The object and the word for it is bollard.

A small minority of people already know and use this word. Many sailors are familiar with it. Anyone who works in traffic control or road work probably knows it, as will many architects and security specialists. Outside those fields and a few others, this isn’t a term people encounter much in American English (although in British English the word is significantly more common).

What is a bollard?

In modern use, a bollard is a device used for traffic control. More precisely, they’re used to prevent motor vehicle traffic from entering a specific area. You’re most likely to encounter them as metal posts about one meter high, but they come in many shapes and sizes. Some are concrete only, some are steel-reinforced concrete, some are concrete sheathed in steel. Some aren’t even posts, and might take more decorative shapes, perhaps also serving as planters or trash cans. Those big red concrete spheres in front of most Target stores? Bollards. Some are even plastic, and can be moved quickly and easily: you’ve probably seen this style at road construction sites—tall, skinny, orange
posts with reflective bands.

Some bollards aren’t terribly tough. They’re meant as a deterrent to keep drivers from veering into a work zone or parking on the sidewalk, or from taking their vehicles down bike paths or into pedestrian-only areas. Simply by having some form of obstacle (a bollard), most drivers will get the message, even if a lot of those bollards wouldn’t stop a vehicle with a determined driver. But increasingly, much more serious bollards are being installed.

These devices are sturdy—strong enough to stop a car at speed. In fact, many of them, especially the ones meant for high security areas, are able to stop large trucks (if you want to see just how effective these are, google “bollard truck test” and browse the images; this very short video of a test is also revealing, although if you’re more of a “greatest hits” person, try this one). They’re typically made of some variety of structural steel and, when properly installed, very little on wheels will make it past them. They meet rigorous standards for impact (at least one of ISO IWA 14-1, BSi PAS 68, or ASTM F2656-07, if you’re interested).

I’ve had reason to get to know bollards, at least passively, because some editing and writing work over the past couple of years has led me off into traffic safety. My first (incorrect) impression was that the word was most likely old, but obscure. I suspected it was probably a British import to the US (correct), possibly from French (incorrect).

It turns out bollard is a fairly recent word in English: the OED cites a first print use only from 1844. At that time it was a nautical term, indicating the large post on a wharf used as the point to tie up ships. Of course, these posts were used long before that, they simply went by other names (“posts” being one, “knights-heads” another, “bitt” possibly another). Bollards could also exist aboard a ship, not necessarily in the same form but serving a similar purpose (securing ropes and lines). The specific etymology of the word is unknown; it branches off (no pun intended) from the same Middle English word that became bole (the trunk of a tree), which might have come through German from Old Norse—but this isn’t definitive (no matter how many times you see it online).

Traffic bollards are (probably) the later innovation (and certainly a later word usage).
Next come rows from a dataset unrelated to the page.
-- ==== Sys2Proof/Laws/Words.lean ====
section
/-! SUPPORT. Laws of words and their fields: the bytes of a word give the word back, and a field of joined fields is a field of one. -/

namespace Sys2Proof

theorem join_bytes32 (w : BitVec 32) : w.extractLsb' 24 8 ++ w.extractLsb' 16 8 ++ w.extractLsb' 8 8 ++ w.extractLsb' 0 8 = w := by
  ext i hi
  simp
  grind

theorem join_bytes16 (h : BitVec 16) : h.extractLsb' 8 8 ++ h.extractLsb' 0 8 = h := by
  ext i hi
  simp
  grind

/-- A 32-bit word is decoded from its bytes. -/
theorem decode_word (w : BitVec 32) (rest : List Byte) (h : w.getLsbD 0 = true) :
    decode ((Words.two w).bytes ++ rest) = (decode32 w).map fun i => (i, rest) := by
  have e : (w.extractLsb' 0 8).getLsbD 0 = true := by simpa using h
  simp only [Words.bytes, List.cons_append, List.nil_append, decode]
  rw [if_pos e, join_bytes32]

/-- A halfword is decoded from its bytes. -/
theorem decode_half (x : BitVec 16) (rest : List Byte) (h : x.getLsbD 0 = false) :
    decode ((Words.one x).bytes ++ rest) = (decode16 x).map fun i => (i, rest) := by
  have e : (x.extractLsb' 0 8).getLsbD 0 ≠ true := by simpa using h
  simp only [Words.bytes, List.cons_append, List.nil_append, decode]
  rw [if_neg e, join_bytes16]

/-- A field that lies in the lower of two joined parts. -/
theorem extract_append_low {a b n k : Nat} (x : BitVec a) (y : BitVec b) (h : k + n ≤ b) :
    (x ++ y).extractLsb' k n = y.extractLsb' k n := by
  ext i hi
  simp [BitVec.getLsbD_append]; omega

/-- A field that lies in the upper of two joined parts. -/
theorem extract_append_high {a b n k : Nat} (x : BitVec a) (y : BitVec b) (h : b ≤ k) :
    (x ++ y).extractLsb' k n = x.extractLsb' (k - b) n := by
  ext i hi
  simp [BitVec.getLsbD_append]
  rw [if_neg (by omega)]; congr 1; omega

end Sys2Proof
end

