/-! ## The statements -/

/-- Settles O2: each instruction computes its result, and a ready firing's computation writes the register and retires. -/
theorem scalarIntegerResults : Obligations.ScalarIntegerResults := by
  refine ⟨fun s i d v hs h => ?_,
    fun w => ⟨decode32_major00, decode32_major01, decode32_major02, decode32_major03, decode32_major04⟩⟩
  rw [← compute_of_ready hs]
  exact h.elim exec_of_aluResult exec_of_mulDivResult

/-- Settles O3: the counts are those of the lowest 1 of the word or of its reverse, and the other results are compared bit by bit. -/
theorem bitOperationResults : Obligations.BitOperationResults := by
  refine ⟨fun s d a hs => ⟨?clz, ?ctz, ?popc, fun i f h => ?bits⟩, fun w hw => ?words⟩
  case clz => exact ⟨_, leadingZeroCount_leadingZeros _, compute_of_ready hs d _⟩
  case ctz => exact ⟨_, trailingZeroCount_trailingZeros _, compute_of_ready hs d _⟩
  case popc =>
    refine (compute_of_ready hs d _).trans ?_
    rw [popCount_eq_countP]
    rfl
  case bits =>
    obtain ⟨v, hv, hexec⟩ := exec_of_bitResult h
    exact ⟨v, hv, by rw [hexec, compute_of_ready hs]⟩
  case words =>
    rw [decode32_major05 hw]
    refine ⟨fun h => ?_, fun h₁ h₂ => ?_, fun h => ?_, fun h => ?_⟩
    · rw [if_pos h]
    · rw [if_neg (by omega), if_pos h₂]
    · rw [if_neg (by omega), if_neg (by omega), if_pos h]
    · rw [if_neg (by omega), if_neg (by omega), if_neg (by omega)]

/-- Settles O4: a branch by its condition and offset, jalr by the parity of its target. -/
theorem branchAndJumpResults : Obligations.BranchAndJumpResults := by
  refine ⟨fun s hs => ⟨fun i p n => exec_branch_of_ready hs, fun d a i o => ?_⟩,
    fun w => ⟨decode32_major08, decode32_major09, decode32_major0A, decode32_major0B, decode32_major0C⟩⟩
  have hjalr := exec_jalr_of_ready hs d a o rfl
  refine ⟨exec_j_of_ready hs i, exec_jal_of_ready hs d i, fun h => ?even, fun h => ?odd⟩
  case even => rw [hjalr, if_neg (by omega)]
  case odd => rw [hjalr, if_pos h]

end Sys2Proof.Claims

/-! PROOFS. Taking a fault (R42, R98, R208 to R210, R337): the fields that it writes, how a firing stops, what the resolving of its guards and
the end of its launch keep, and the statement settled. -/

namespace Sys2Proof.Machine

open Sys2Proof

/-! ## The fields of CAUSE and REGSTAT (R98, R203, R209) -/

section

variable (r : Word)

theorem fld_eq_toNat_extractLsb' (hi lo : Nat) : fld r hi lo = (r.extractLsb' lo (hi + 1 - lo)).toNat := by
  rw [fld, bits, BitVec.extractLsb'_toNat, Nat.shiftRight_eq_div_pow]

theorem extractLsb'_withOutcome (o : Nat) : (withOutcome r o).extractLsb' 0 3 = BitVec.ofNat 3 o := by
  have hmask : (~~~(7 : Word)).extractLsb' 0 3 = 0#3 := by decide
  rw [withOutcome, BitVec.extractLsb'_or, BitVec.extractLsb'_and, hmask, BitVec.and_zero, BitVec.zero_or]
  apply BitVec.eq_of_toNat_eq
  simp

theorem fld_withOutcome {o : Nat} (h : o < 8) : fld (withOutcome r o) 2 0 = o := by
  rw [fld_eq_toNat_extractLsb', extractLsb'_withOutcome, BitVec.toNat_ofNat, Nat.mod_eq_of_lt h]

/-- The outcome lies below the count of attempts. -/
theorem extractLsb'_attempts_withOutcome {o : Nat} (h : o < 8) :
    (withOutcome r o).extractLsb' 16 16 = r.extractLsb' 16 16 := by
  have hmask : (~~~(7 : Word)).extractLsb' 16 16 = BitVec.allOnes 16 := by decide
  have hlow : (BitVec.ofNat 64 o).extractLsb' 16 16 = 0#16 := by
    apply BitVec.eq_of_toNat_eq
    simp only [BitVec.extractLsb'_toNat, BitVec.toNat_ofNat, Nat.shiftRight_eq_div_pow]
    omega
  rw [withOutcome, BitVec.extractLsb'_or, BitVec.extractLsb'_and, hmask, hlow, BitVec.and_allOnes, BitVec.or_zero]

theorem fld_nextAttempt_outcome : fld (nextAttempt r) 2 0 = 1 := fld_withOutcome _ (by decide)

theorem fld_nextAttempt_count : fld (nextAttempt r) 31 16 = min 65535 (fld r 31 16 + 1) := by
  have hmask : (~~~(0xFFFF0000 : Word)).extractLsb' 16 16 = 0#16 := by decide
  rw [fld_eq_toNat_extractLsb', nextAttempt, extractLsb'_attempts_withOutcome _ (by decide), BitVec.extractLsb'_or, BitVec.extractLsb'_and,
    hmask, BitVec.and_zero, BitVec.zero_or]
  simp only [BitVec.extractLsb'_toNat, BitVec.toNat_ofNat, Nat.shiftRight_eq_div_pow]
  omega

end

section

variable (m : BitVec 12) (c : Code)

/-- CAUSE holds both numbers without loss. -/
theorem toNat_cause : ((BitVec.ofNat 20 (m.toNat * 256 + c.toNat)).zeroExtend 64).toNat = m.toNat * 256 + c.toNat := by
  simp only [BitVec.truncate_eq_setWidth, BitVec.toNat_setWidth, BitVec.toNat_ofNat]
  omega

theorem fld_cause_code : fld ((BitVec.ofNat 20 (m.toNat * 256 + c.toNat)).zeroExtend 64) 5 0 = c.toNat := by
  rw [fld, toNat_cause, bits]
  omega

theorem fld_cause_trapCode : fld ((BitVec.ofNat 20 (m.toNat * 256 + c.toNat)).zeroExtend 64) 19 8 = m.toNat := by
  rw [fld, toNat_cause, bits]
  omega

end

/-! ## A firing that stops -/

/-- What a firing is once it has stopped (R42, R343). -/
def Firing.stop (g : Firing) : Firing :=
  { g with st := .free, wait := .none, ticket := none, away := false, slot := none,
           region := { g.region with isOpen := false, hold := [], reads := [] } }

section

variable (s : State)

theorem State.modFiring_f (k : Nat) (h : Firing → Firing) : (s.modFiring k h).f = if k = s.f.key then h s.f else s.f := by
  unfold State.modFiring State.setFiring
  split
  case isTrue e => rw [e, State.firing_self]
  case isFalse => rfl

theorem State.freeSlot_f (fk : Nat) (gone : Bool) :
    (s.freeSlot fk gone).f = if fk = s.f.key then { s.f with slot := none } else s.f := by
  rw [State.freeSlot, State.modPCore_f, State.modFiring_f]

@[simp] theorem State.freeSlot_launches (fk : Nat) (gone : Bool) : (s.freeSlot fk gone).launches = s.launches := by
  simp [State.freeSlot]

theorem State.firing_freeSlot (fk k : Nat) (gone : Bool) :
    (s.freeSlot fk gone).firing k = if k = fk then { s.firing fk with slot := none } else s.firing k :=
  s.firing_modFiring fk k _ (s.firing_key fk)

@[simp] theorem State.stopFiring_launches (fk : Nat) : (s.stopFiring fk).launches = s.launches := by
  simp [State.stopFiring]

theorem State.stopFiring_f (fk : Nat) : (s.stopFiring fk).f = if fk = s.f.key then s.f.stop else s.f := by
  rw [State.stopFiring, State.freeSlot_f, State.modFiring_f]
  by_cases h : fk = s.f.key
  · simp only [if_pos h]
    rfl
  · simp only [if_neg h]

theorem State.firing_stopFiring (fk k : Nat) :
    (s.stopFiring fk).firing k = if k = fk then (s.firing fk).stop else s.firing k := by
  rw [State.stopFiring, State.firing_freeSlot, State.firing_modFiring _ _ _ _ (s.firing_key fk),
    State.firing_modFiring _ _ _ _ (s.firing_key fk), if_pos rfl]
  split <;> rfl

/-- A firing that has stopped is left as it is by any further stop. -/
theorem State.stopFiring_f_of_stopped (h : s.f.stop = s.f) (fk : Nat) : (s.stopFiring fk).f = s.f := by
  rw [State.stopFiring_f, h, ite_self]

/-- Firings that stop one after another: each of them is free, and so is each that was free before. -/
theorem State.firing_foldl_stopFiring_free (fks : List Nat) (k : Nat) (h : k ∈ fks ∨ (s.firing k).st = .free) :
    ((fks.foldl State.stopFiring s).firing k).st = .free := by
  induction fks generalizing s with
  | nil => simpa using h
  | cons fk r ih =>
    refine ih _ ?_
    rw [State.firing_stopFiring]
    by_cases hk : k = fk
    · exact .inr (by rw [if_pos hk]; rfl)
    · rw [if_neg hk]
      exact h.imp_left fun hm => (List.mem_cons.mp hm).resolve_left hk

end

/-! ## Updates that reach no firing and no launch -/

/-- Every firing and every launch stays as it is. -/
structure State.KeepsFirings (s t : State) : Prop where
  f : t.f = s.f
  firings : t.firings = s.firings
  launches : t.launches = s.launches

section

variable {s t u : State}

theorem State.KeepsFirings.refl (s : State) : s.KeepsFirings s := ⟨rfl, rfl, rfl⟩

theorem State.KeepsFirings.trans (h : s.KeepsFirings t) (i : t.KeepsFirings u) : s.KeepsFirings u :=
  ⟨i.f.trans h.f, i.firings.trans h.firings, i.launches.trans h.launches⟩

theorem State.KeepsFirings.firing (h : s.KeepsFirings t) (k : Nat) : t.firing k = s.firing k := by
  rw [State.firing, State.firing, h.f, h.firings]

theorem State.KeepsFirings.foldl {α : Type} {g : State → α → State} (hg : ∀ (t : State) a, t.KeepsFirings (g t a)) (l : List α) (s : State) :
    s.KeepsFirings (l.foldl g s) :=
  List.foldlRecOn l g (.refl s) fun t ht a _ => ht.trans (hg t a)

end

section

variable (s : State)

theorem State.keepsFirings_setLc (lk : Nat) (c : LCore) : s.KeepsFirings (s.setLc lk c) := ⟨rfl, rfl, rfl⟩

theorem State.keepsFirings_clearCore (lk : Nat) : s.KeepsFirings (s.clearCore lk) := s.keepsFirings_setLc lk _

theorem State.keepsFirings_unuse (lk : Nat) (w : Work) : s.KeepsFirings (s.unuse lk w) := by
  simp only [State.unuse]
  split
  · exact (s.keepsFirings_setLc lk _).trans (State.keepsFirings_setLc _ lk _)
  · exact s.keepsFirings_setLc lk _

end

/-! ## Guards that are resolved (R227) -/

/-- Nothing but guards and what GSTAT records of them has changed in the issuing firing, and no launch has. -/
structure State.LearnsGuards (s t : State) : Prop where
  launches : t.launches = s.launches
  f : t.f = { s.f with guards := t.f.guards, gstat := t.f.gstat }

section

variable {s t u : State}

theorem State.LearnsGuards.refl (s : State) : s.LearnsGuards s := ⟨rfl, rfl⟩

theorem State.LearnsGuards.trans (h : s.LearnsGuards t) (i : t.LearnsGuards u) : s.LearnsGuards u :=
  ⟨i.launches.trans h.launches, by rw [i.f, h.f]⟩
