/-- The device right after a cold reset, before its boot (R19, R374): every register at its Reset column, no
stream started, nothing stored, the fuses of log entry 5. -/
def State.reset : State where
  pending := []
  regs := []
  locked := false
  cores := []
  images := []
  mem := {}
  accMsgs := []
  accAcks := []
  accNotices := {}
  flume := {}
  tally := {}
  sync := {}
  faultQ := []
  tenReset := []
  tenWait := []
  switchPhase := []
  fuses := { kt702 := false, mappedOut := [], bypass := [], stepping := 0, macBase := 0, serial := 0,
             vendorHash := [], vendorRev := [], ownerHash := [], ownerRev := [], svnMin := 0, uds := 0 }
  noc := {}
  fab := {}
  host := {}
  boot := {}
  power := {}
  pins := {}
  parked := none
  free := 0

end Sys2Proof.Machine
end

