-- ==== Sys2Proof/Machine/Collective.lean ====
section
/-! DEFINITION. The collective engines (R290–R300): descriptors and their start checks, credits, the ring, puts and the
Sort-yard collective. The ring passes chunk r - 1 first, so that chunk r comes home last (log entry 32). -/

namespace Sys2Proof.Machine

/-! ### Descriptors (Table 11.9) -/

/-- A descriptor from its 128 bytes. -/
def readColl (x : Nat) : CollDesc :=
  { op := bits 3 0 x, fmt := bits 7 4 x, digest := bit 8 x, n := bits 28 16 x + 1, rank := bits 44 32 x
    root := bits 60 48 x, collId := bits 95 64 x, members := bits 175 128 x, src := bits 239 192 x
    dst := bits 303 256 x, bytes := bits 383 320 x, waitObj := bits 401 384 x, waitEn := bit 415 x
    sigObj := bits 433 416 x, sigEn := bit 447 x, waitValue := BitVec.ofNat 64 (bits 511 448 x)
    peerObj := bits 529 512 x, peerEn := bit 543 x, recvCount := bits 575 544 x, sched := bits 623 576 x
    schedCount := bits 671 640 x
    badField := decide (bits 15 9 x ≠ 0) || decide (bits 31 29 x ≠ 0) || decide (bits 47 45 x ≠ 0) ||
      decide (bits 63 61 x ≠ 0) || decide (bits 127 96 x ≠ 0) || decide (bits 191 176 x ≠ 0) ||
      decide (bits 255 240 x ≠ 0) || decide (bits 319 304 x ≠ 0) || decide (bits 414 402 x ≠ 0) ||
      decide (bits 446 434 x ≠ 0) || decide (bits 542 530 x ≠ 0) || decide (bits 639 624 x ≠ 0) ||
      decide (bits 1023 672 x ≠ 0) }

/-- The BUF_FMT that a descriptor's FMT names: BF16 or FP32. -/
def CollDesc.bufFmt (d : CollDesc) : Option Bool :=
  match Fmt.ofCode d.fmt with
  | some .fp32 => some false
  | some .bf16 => some true
  | _ => none

/-- Case 2 of Table 11.10, with the multiples of R294. -/
def CollDesc.shapeBad (d : CollDesc) : Bool :=
  decide (5 < d.op) || d.badField || (d.digest && d.op != 4) || decide (d.n ≤ d.rank) ||
  (if d.op ≤ 1 then d.bufFmt.isNone || decide (d.bytes % (256 * d.n) ≠ 0) else decide (d.fmt ≠ 0)) ||
  (d.op == 2 && decide (d.bytes % (16 * d.n) ≠ 0)) || (d.op == 3 && (decide (d.bytes % 16 ≠ 0) || decide (d.n ≤ d.root))) ||
  (d.op == 4 && (decide (d.bytes % 16 ≠ 0) || decide (d.n ≠ 1))) || (d.op != 5 && d.bytes == 0)

/-! ### Ranges of virtual memory (R290) -/

/-- The pages of a range. -/
def pagesOf (va n : Nat) : List Nat := unitsOf 65536 va n

/-- Pages walked: the physical page of each, or none where one has no valid translation for the access. -/
def State.mapPages (s : State) (t : Nat) (write : Bool) : List Nat → State × Option (SMap Nat)
  | [] => (s, some [])
  | p :: ps =>
    let (w, as) := s.walk t (65536 * p) write
    let s := s.touchEntries as
    match w with
    | .fail _ _ => (s, none)
    | .ok e =>
      let (s, m) := s.mapPages t write ps
      (s, m.map fun m => SMap.put m p (e.pa (65536 * p) / 65536))

/-- A range walked; one that leaves the space has no translation. -/
def State.mapRange (s : State) (t va n : Nat) (write : Bool) : State × Option (SMap Nat) :=
  if 2 ^ 48 < va + n then (s, none) else s.mapPages t write (pagesOf va n)

/-- Do the walks of a range meet an entry that cannot be read now (R176, R187, R236)? -/
def State.rangeHeld (s : State) (held : Nat → Bool) (t va n : Nat) (write : Bool) : Bool :=
  decide (va + n ≤ 2 ^ 48) && (pagesOf va n).any fun p => (s.walk t (65536 * p) write).2.any held

/-- The physical address of a mapped one. -/
def paOf (pages : SMap Nat) (va : Nat) : Nat := SMap.get 0 pages (va / 65536) * 65536 + va % 65536

/-- A mapped run of bytes, as the rows of transfers are read and written. -/
def mappedRow (pages : SMap Nat) (va n : Nat) : RowPlace :=
  .lines va ((unitsOf 64 va n).map fun u => paOf pages (64 * u) / 64)

/-- The lines of a place. -/
def RowPlace.lineList : RowPlace → List Nat
  | .store _ _ => []
  | .lines _ ls => ls

/-- Is an access to a place held at a stack? -/
def State.placeHeld (s : State) (p : RowPlace) : Bool := p.lineList.any fun l => s.memHeld (64 * l)

/-- The first line of a place that the windows deny. -/
def State.placeDenied (s : State) (t : Nat) (p : RowPlace) (write : Bool) : Option Nat :=
  p.lineList.find? fun l => !s.memOk (masterTen t) (64 * l) 64 write

/-- How an access of an engine ends. -/
inductive EngRes (α : Type) where
  | ok (a : α) (s : State)
  | held
  | denied (s : State)

/-- Do the lines that an engine reads or writes still travel, or is their way cut (R236)? -/
def State.collWaits (s : State) (e : Nat) (toStack : Bool) (p : RowPlace) : Bool :=
  p.lineList.any fun l => s.cut (some (collEntry e (64 * l) toStack)) ||
    s.noc.packets.any fun x => (match x.cargo with
      | .data (.collData k pa w) => k == e && w == toStack && pa / 64 == l
      | _ => false) && s.noc.branches.any fun b => b.id == x.id

/-- Is a line that an engine reads held at its stack, or cut off? -/
def State.engHeld (s : State) (e pa : Nat) : Bool := s.memHeld pa || s.cut (some (collEntry e pa false))

/-- The key of a line of an engine among those that come blazed. -/
def badKey (e l : Nat) : Nat := 2 ^ 33 * e + l

/-- The marks that the network set on lines have come to their end. -/
def State.takeBad (s : State) (e : Nat) (ls : List Nat) : State :=
  { s with fab := { s.fab with bad := ls.foldl (fun m l => NSet.sub m (badKey e l)) s.fab.bad } }

/-- Did the line of byte `o` of a place come blazed? -/
def State.badAt (s : State) (e : Nat) (p : RowPlace) (o : Nat) : Bool :=
  match p with
  | .store _ _ => false
  | .lines a ls => NSet.has s.fab.bad (badKey e (ls.getD ((a + o) / 64 - a / 64) 0))

/-- A read by an engine: its bytes and the marks of its units. -/
def State.engRead (s : State) (e t n : Nat) (p : RowPlace) : EngRes (List Byte × List Bool) :=
  if s.placeHeld p || s.collWaits e false p then .held
  else match s.placeDenied t p false with
    | some l => .denied (s.memDenied (masterTen t) (64 * l) false)
    | none =>
      let v := s.rowRead t n p
      .ok (v.1, (v.2.zip p.lineList).map fun x => x.1 || NSet.has s.fab.bad (badKey e x.2))
        ((s.rowTouch p).takeBad e p.lineList)

/-- A write by an engine. -/
def State.engWrite (s : State) (e t : Nat) (bs : List Byte) (mark : Nat → Nat → Bool) (p : RowPlace) : EngRes Unit :=
  if s.placeHeld p || s.collWaits e true p then .held
  else match s.placeDenied t p true with
    | some l => .denied (s.memDenied (masterTen t) (64 * l) true)
    | none => .ok () ((s.rowStore t bs (fun o n => mark o n || s.badAt e p o) p).takeBad e p.lineList)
OED lists a first use in this sense from 1948. But objects serving that purpose, known locally as Amsterdammertjes, were in use in Amsterdam possibly as early as 1800. Images included in the Wikipedia entry for bollard show them in contemporary illustrations from 1742 and 1766, proving that the idea—if not the name—existed before then. That Wikipedia reference (trust it at your peril) suggests that the concept was being used in London by no later than 1721. To blow a little more fog over the term, Merriam-Webster
claims a 1763 first use for the word (but doesn’t provide a citation: their online dictionary is deficient that way). That’s 80 years earlier than the OED’s reliable citation.

This is one of those situations where it would be useful if an American dictionary included the first known American use of a word as a data point. Did the word skip right across the Atlantic into the specialized vocabulary of traffic engineers as early as the 1950s? Did it seep in during the ’80s or ’90s? Or was it only recruited after 9/11, when anti-vehicle security became more of a concern? Determining that will take more research than I have time for.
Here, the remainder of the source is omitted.